428 integrantes da Flotilha humanitária a Gaza, sequestrados a bordo de aproximadamente 50 embarcações, que foram interceptadas pelo exército israelense no Mediterrâneo, a oeste de Chipre, foram liberados nesta quinta-feira (21), após a revolta de vários países contra o violento e indigno aprisionamento dos que levavam medicamentos e alimentos à Gaza sob cerco por terra e mar.
A indignação internacional, desta vez, foi exacerbada por um vídeo no qual o ensandecido ministro da Segurança Nacional de Israel, Ben Gvir, humilha os ativistas para depois ele próprio divulgar, exibindo sua inaceitável estupidez.
“É assim que recebemos apoiadores do terrorismo. Bem-vindos a Israel”, escreveu Ben-Gvir em legenda do filme, reforçando, em hebraico: “Assim tem que ser”.
Em outro trecho, ele é ouvido dizendo “Am Israel Chai” (O povo de Israel Vive), enquanto agride ativista algemado.
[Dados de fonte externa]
-- ==== Sys2Proof/Decode.lean ====
section
/-! DEFINITION. The decoder of commands and, after it, the encoder (spec/30_encoding.md R61, R62, R64). -/

namespace Sys2Proof

/-- The `op` field of a command word (R61): bits 1:0; bits 63:2 are ignored (R65). -/
def opField (c : Word) : BitVec 2 := c.extractLsb' 0 2

/-- The opcode map (R64), on the stored field `CTRL.OP` and the operand word. -/
def decodeOp (op : BitVec 2) (v : Word) : Instr :=
  if op = 0b00#2 then .none v
  else if op = 0b01#2 then .encode v
  else if op = 0b10#2 then .decode v
  else .normalize v

/-- Decoding of a command word with its operand word: total (R64, R66). -/
def decodeWords (c v : Word) : Instr := decodeOp (opField c) v

/-- The little-endian bytes of the low `8 * n` bits of `k` (spec/20_memory.md R49), lowest address first. -/
def leBytes : Nat → Nat → List Byte
  | 0, _ => []
  | n + 1, k => BitVec.ofNat 8 (k % 256) :: leBytes n (k / 256)

/-- The number whose little-endian bytes are given (R49). -/
def leNumber : List Byte → Nat
  | [] => 0
  | b :: bs => b.toNat + 256 * leNumber bs

/-- Why bytes are no command: the command word or the operand word is cut short (log entry 3). -/
inductive DecodeError where
  /-- Fewer than the 8 bytes of a command word. Safe: nothing is decoded. -/
  | truncatedCommandWord
  /-- A command word, but fewer than the 8 bytes of an operand word. Safe: nothing is decoded. -/
  | truncatedOperandWord
  deriving DecidableEq, Repr

/-- A command read from bytes, with the bytes that follow it: the command word, then the operand word, each
little-endian (R49, R60; the byte form is log entry 3). -/
def decode (bytes : List Byte) : Except DecodeError (Instr × List Byte) :=
  if bytes.length < 8 then .error .truncatedCommandWord
  else if bytes.length < 16 then .error .truncatedOperandWord
  else
    .ok (decodeWords (BitVec.ofNat 64 (leNumber (bytes.take 8))) (BitVec.ofNat 64 (leNumber ((bytes.drop 8).take 8))),
      bytes.drop 16)

/-- The `op` value of a command (R64). -/
def Instr.op : Instr → BitVec 2
  | .none _ => 0b00#2
  | .encode _ => 0b01#2
  | .decode _ => 0b10#2
  | .normalize _ => 0b11#2

/-- The command word of a command, reserved bits zero (R61). -/
def Instr.commandWord (i : Instr) : Word := i.op.setWidth 64

/-- The two words of a command: the command word, then the operand word (R60). -/
def encode (i : Instr) : Word × Word := (i.commandWord, i.operand)

/-- The bytes of a command (log entry 3). -/
def encodeBytes (i : Instr) : List Byte :=
  leBytes 8 (encode i).1.toNat ++ leBytes 8 (encode i).2.toNat

/-- The instruction the decoder reads from an instruction whose bits are `w`, numbered as opcode_table.json numbers them
(the command word is bits 63:0, the operand word bits 127:64); bits from `nbits` up are zero. -/
def decodeTableWord (nbits w : Nat) : Option Instr :=
  match decode (leBytes 16 (w % 2 ^ nbits)) with
  | .ok (i, _) => some i
  | .error _ => none

end Sys2Proof
end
Boa parte dos participantes da “Global Sumud Flotilla” (“sumud” significa resiliência em árabe), que foram levados à força para Israel e detidos na prisão de Katziot, seria transferida para o Aeroporto Ramon, perto de Eilat, no sul de Israel, para serem deportados, informou nesta quinta-feira a Adalah – Centro Jurídico para os Direitos da Minoria Árabe em Israel -, que lhes presta assistência jurídica.
Segundo os organizadores da flotilha, 50 embarcações haviam partido da Turquia com o objetivo de entregar ajuda humanitária ao território palestino, devastado por dois anos de guerra e por uma trégua praticamente inexistente, em vigor desde outubro de 2025.
Segundo o Ministério das Relações Exteriores israelense, todos foram transferidos para navios militares e conduzidos ao país durante a madrugada de terça para quarta-feira.
ABUSO FÍSICO POR AUTORIDADES ISRAELENSES
Uma equipe do Centro, juntamente com advogados voluntários, reuniu-se com centenas de participantes da flotilha no porto de Ashdod e coletou depoimentos apontando que as declarações indicam um novo padrão de abuso físico intencional por parte das autoridades israelenses.
Segundo a organização de apoio jurídico Adalah, três pessoas precisaram ser hospitalizadas devido a ferimentos causados pela violência e dezenas de participantes apresentaram suspeita de fraturas nas costelas e consequentes dificuldades respiratórias e muitos tinham marcas de espancamento.
A organização havia indicado na noite de quarta-feira que eles deveriam comparecer perante os tribunais com vistas à sua expulsão, mas um porta-voz entrevistado pela AFP, Moatassem Zeidan, declarou que, em última instância, “eles não serão levados perante os tribunais”.
FRANÇA, REINO UNIDO, ITÁLIA, BÉLGICA, AUSTRÁLIA, HOLANDA E CANADÁ
PROTESTAM CONTRA A BARBÁRIE
Governos da Polônia, Itália, França, Canadá, Bélgica, Austrália, Holanda e Reino Unido convocaram embaixadores israelenses para esclarecimentos e exigiram explicações ou pedidos de desculpas pelo tratamento dado a seus cidadãos a bordo da flotilha.
TURQUIA ORGANIZARÁ “VOOS ESPECIAIS”
Nessa situação, o ministro das Relações Exteriores da Turquia, Hakan Fidan, anunciou que seu país organizou “voos especiais” nesta quinta-feira para repatriar seus cidadãos e os de “terceiros países”.
No entanto, um ativista alemão, com cidadania israelense, que viajava no mesmo comboio marítimo, que partiu da Turquia depois que Israel interceptou uma flotilha anterior com destino a Gaza na costa da Grécia em abril, terá que comparecer perante um tribunal em Ashkelon, cidade vizinha ao porto de Ashdod.
Na quarta-feira, Ben Gvir, fascista responsável pela polícia e administração penitenciária, provocou indignação internacional e até mesmo dentro de seu próprio governo ao publicar um vídeo com imagens mostram os ativistas humanitários que levavam medicamentos e alimentos a Gaza ajoelhados, com as mãos amarradas atrás e com as cabeças voltadas ao chão.
“Bem-vindos a Israel, estamos em casa”, proclama ele de modo triunfal no vídeo, publicado em seus canais no Telegram e no X, com o hino nacional israelense tocando ao fundo.
As imagens mostram dezenas de ativistas ajoelhados lado a lado, com os rostos pressionados contra o chão e as mãos amarradas, no convés de um navio da Marinha israelense e com Gvir passeando entre eles e brandindo a bandeira de Israel.